R is without a doubt one of the most sought-after software tools for today’s data scientist. It is very flexible, powerful and enables the user to access many algorithms and statistical tools and techniques with ease. It also works well with many large data sets. The book by Seema Acharya, Data Analytics Using R (McGraw Hill Education, 2018) is a timely book for R practitioners.
Seema Acharya is a senior lead principal at Infosys and her experience clearly reflects in the large textbook for R. The book consists of over 300 self-assessment progress questions, more than 10 practical hands-on experience and 200+ multiple choice questions for any practitioner to test his/her knowledge. The best feature in the book is definitely the fact that it starts from the basics. Basic syntax and algorithms are covered totally. The book also introduces many R interfaces with various kinds of data sources such as csv, JSON, XML and RDBMS and others.
The book is laid out and structured in such a manner that it will be useful for many levels and kinds of R practitioners. The book can be used as a guide by aspiring data scientists, data analysts or executives. It can be used by a professional at the executive and management level to aid his/her decision making.
The book is neatly organised in 12 chapters — starting from the introductory chapter instructing users how to install and use R packages. From the first chapter itself, the book is designed to get the reader comfortable with using and programming with R. R is a tricky subject to write about because of its extensive ecosystem of packages and tools. Acharya still makes a great attempt at building a complete information set.
Following chapters deal with introducing the readers to many basic commands which can be used by practitioners to analyse content or datasets. This chapter is followed by instructions that introduce the reader the inner working of R when used to process and load data from many data sources. One of the highlights of the book is that this book teaches the reader to work with many databases such as MYSQL, SQLite, PostgreSQL and others.
Along with this book, the readers can use additional resources such as Question Bank and Weblinks for reference material. It is advised that the reader read through all the chapters and make us of all the hands-on material to practice programming. The sequence of the chapter is well thought-out and suits very well for a person who is just starting a career in data analytics and R.
The fourth chapter of the textbook teaches descriptive statistics with commands such as dim(), summary(), etc. As the book advances it slowly increases the standard of subjects handed. The next chapters handle various details of regression analysis, logistic regression and various kinds of logistic regressions.

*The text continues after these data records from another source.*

/-! ### State.modF -/

@[simp] theorem State.modF_chip (s : State) (b i k : Nat) (h : Fibre → Fibre) : (s.modF b i k h).chip = s.chip := rfl
@[simp] theorem State.modF_dims (s : State) (b i k : Nat) (h : Fibre → Fibre) : (s.modF b i k h).dims = s.dims := rfl
@[simp] theorem State.modF_mem (s : State) (b i k : Nat) (h : Fibre → Fibre) : (s.modF b i k h).mem = s.mem := rfl
@[simp] theorem State.modF_poison (s : State) (b i k : Nat) (h : Fibre → Fibre) : (s.modF b i k h).poison = s.poison := rfl
@[simp] theorem State.modF_ctxs (s : State) (b i k : Nat) (h : Fibre → Fibre) : (s.modF b i k h).ctxs = s.ctxs := rfl
@[simp] theorem State.modF_tlb (s : State) (b i k : Nat) (h : Fibre → Fibre) : (s.modF b i k h).tlb = s.tlb := rfl
@[simp] theorem State.modF_dcists (s : State) (b i k : Nat) (h : Fibre → Fibre) : (s.modF b i k h).dcists = s.dcists := rfl
@[simp] theorem State.modF_mig (s : State) (b i k : Nat) (h : Fibre → Fibre) : (s.modF b i k h).mig = s.mig := rfl
@[simp] theorem State.modF_images (s : State) (b i k : Nat) (h : Fibre → Fibre) : (s.modF b i k h).images = s.images := rfl
@[simp] theorem State.modF_senders (s : State) (b i k : Nat) (h : Fibre → Fibre) : (s.modF b i k h).senders = s.senders := rfl
@[simp] theorem State.modF_receivers (s : State) (b i k : Nat) (h : Fibre → Fibre) : (s.modF b i k h).receivers = s.receivers := rfl
@[simp] theorem State.modF_stale (s : State) (b i k : Nat) (h : Fibre → Fibre) : (s.modF b i k h).stale = s.stale := rfl
@[simp] theorem State.modF_toks (s : State) (b i k : Nat) (h : Fibre → Fibre) : (s.modF b i k h).toks = s.toks := rfl
@[simp] theorem State.modF_cons (s : State) (b i k : Nat) (h : Fibre → Fibre) : (s.modF b i k h).cons = s.cons := rfl
@[simp] theorem State.modF_outs (s : State) (b i k : Nat) (h : Fibre → Fibre) : (s.modF b i k h).outs = s.outs := rfl
@[simp] theorem State.modF_windows (s : State) (b i k : Nat) (h : Fibre → Fibre) : (s.modF b i k h).windows = s.windows := rfl
@[simp] theorem State.modF_groups (s : State) (b i k : Nat) (h : Fibre → Fibre) : (s.modF b i k h).groups = s.groups := rfl
@[simp] theorem State.modF_ports (s : State) (b i k : Nat) (h : Fibre → Fibre) : (s.modF b i k h).ports = s.ports := rfl
@[simp] theorem State.modF_failed (s : State) (b i k : Nat) (h : Fibre → Fibre) : (s.modF b i k h).failed = s.failed := rfl
@[simp] theorem State.modF_held (s : State) (b i k : Nat) (h : Fibre → Fibre) : (s.modF b i k h).held = s.held := rfl
@[simp] theorem State.modF_front (s : State) (b i k : Nat) (h : Fibre → Fibre) : (s.modF b i k h).front = s.front := rfl
@[simp] theorem State.modF_mgmt (s : State) (b i k : Nat) (h : Fibre → Fibre) : (s.modF b i k h).mgmt = s.mgmt := rfl
@[simp] theorem State.modF_time (s : State) (b i k : Nat) (h : Fibre → Fibre) : (s.modF b i k h).time = s.time := rfl
@[simp] theorem State.modF_agenda (s : State) (b i k : Nat) (h : Fibre → Fibre) : (s.modF b i k h).agenda = s.agenda := rfl
@[simp] theorem State.modF_ev (s : State) (b i k : Nat) (h : Fibre → Fibre) : (s.modF b i k h).ev = s.ev := rfl
@[simp] theorem State.modF_lane (s : State) (b i k : Nat) (h : Fibre → Fibre) : (s.modF b i k h).lane = s.lane := rfl
@[simp] theorem State.modF_cur (s : State) (b i k : Nat) (h : Fibre → Fibre) : (s.modF b i k h).cur = s.cur := rfl
@[simp] theorem State.modF_tick (s : State) (b i k : Nat) (h : Fibre → Fibre) : (s.modF b i k h).tick = s.tick := rfl
@[simp] theorem State.modF_free (s : State) (b i k : Nat) (h : Fibre → Fibre) : (s.modF b i k h).free = s.free := rfl
@[simp] theorem State.modF_nextId (s : State) (b i k : Nat) (h : Fibre → Fibre) : (s.modF b i k h).nextId = s.nextId := rfl

/-! ### State.modCur -/

@[simp] theorem State.modCur_chip (s : State) (h : Fibre → Fibre) : (s.modCur h).chip = s.chip := rfl
@[simp] theorem State.modCur_dims (s : State) (h : Fibre → Fibre) : (s.modCur h).dims = s.dims := rfl
@[simp] theorem State.modCur_mem (s : State) (h : Fibre → Fibre) : (s.modCur h).mem = s.mem := rfl
@[simp] theorem State.modCur_poison (s : State) (h : Fibre → Fibre) : (s.modCur h).poison = s.poison := rfl
@[simp] theorem State.modCur_ctxs (s : State) (h : Fibre → Fibre) : (s.modCur h).ctxs = s.ctxs := rfl
@[simp] theorem State.modCur_tlb (s : State) (h : Fibre → Fibre) : (s.modCur h).tlb = s.tlb := rfl
@[simp] theorem State.modCur_dcists (s : State) (h : Fibre → Fibre) : (s.modCur h).dcists = s.dcists := rfl
@[simp] theorem State.modCur_mig (s : State) (h : Fibre → Fibre) : (s.modCur h).mig = s.mig := rfl
@[simp] theorem State.modCur_images (s : State) (h : Fibre → Fibre) : (s.modCur h).images = s.images := rfl
@[simp] theorem State.modCur_senders (s : State) (h : Fibre → Fibre) : (s.modCur h).senders = s.senders := rfl
@[simp] theorem State.modCur_receivers (s : State) (h : Fibre → Fibre) : (s.modCur h).receivers = s.receivers := rfl
@[simp] theorem State.modCur_stale (s : State) (h : Fibre → Fibre) : (s.modCur h).stale = s.stale := rfl
@[simp] theorem State.modCur_toks (s : State) (h : Fibre → Fibre) : (s.modCur h).toks = s.toks := rfl
@[simp] theorem State.modCur_cons (s : State) (h : Fibre → Fibre) : (s.modCur h).cons = s.cons := rfl
@[simp] theorem State.modCur_outs (s : State) (h : Fibre → Fibre) : (s.modCur h).outs = s.outs := rfl
@[simp] theorem State.modCur_windows (s : State) (h : Fibre → Fibre) : (s.modCur h).windows = s.windows := rfl
@[simp] theorem State.modCur_groups (s : State) (h : Fibre → Fibre) : (s.modCur h).groups = s.groups := rfl
@[simp] theorem State.modCur_ports (s : State) (h : Fibre → Fibre) : (s.modCur h).ports = s.ports := rfl
@[simp] theorem State.modCur_failed (s : State) (h : Fibre → Fibre) : (s.modCur h).failed = s.failed := rfl
@[simp] theorem State.modCur_held (s : State) (h : Fibre → Fibre) : (s.modCur h).held = s.held := rfl
@[simp] theorem State.modCur_front (s : State) (h : Fibre → Fibre) : (s.modCur h).front = s.front := rfl
@[simp] theorem State.modCur_mgmt (s : State) (h : Fibre → Fibre) : (s.modCur h).mgmt = s.mgmt := rfl
@[simp] theorem State.modCur_time (s : State) (h : Fibre → Fibre) : (s.modCur h).time = s.time := rfl
@[simp] theorem State.modCur_agenda (s : State) (h : Fibre → Fibre) : (s.modCur h).agenda = s.agenda := rfl
@[simp] theorem State.modCur_ev (s : State) (h : Fibre → Fibre) : (s.modCur h).ev = s.ev := rfl
@[simp] theorem State.modCur_lane (s : State) (h : Fibre → Fibre) : (s.modCur h).lane = s.lane := rfl
@[simp] theorem State.modCur_cur (s : State) (h : Fibre → Fibre) : (s.modCur h).cur = s.cur := rfl
@[simp] theorem State.modCur_tick (s : State) (h : Fibre → Fibre) : (s.modCur h).tick = s.tick := rfl
@[simp] theorem State.modCur_free (s : State) (h : Fibre → Fibre) : (s.modCur h).free = s.free := rfl
@[simp] theorem State.modCur_nextId (s : State) (h : Fibre → Fibre) : (s.modCur h).nextId = s.nextId := rfl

The book also explains important terms like Residual, Goodness-of-Fit tests carefully.
The rest of the book handles tricky advanced topics such as handling and processing of time series data and clustering. The breadth of algorithms which are handled in the section of time series and clustering sections is very impressive with the reader being introduced to a wide range of possible approaches. After this, the book eases the reader into advanced data mining techniques like association rules and text mining. The book also delves into topics like parallel computing with an introduction to MapReduce algorithms and distributed computing.
All in all, Acharya’s Data Analytics Using R is a near-complete book which is a rare combination of good algorithm, tools education and a crisp explanation of the R language. The book comes at a great time when there is a great demand for R in the market and usage of the language is only increasing.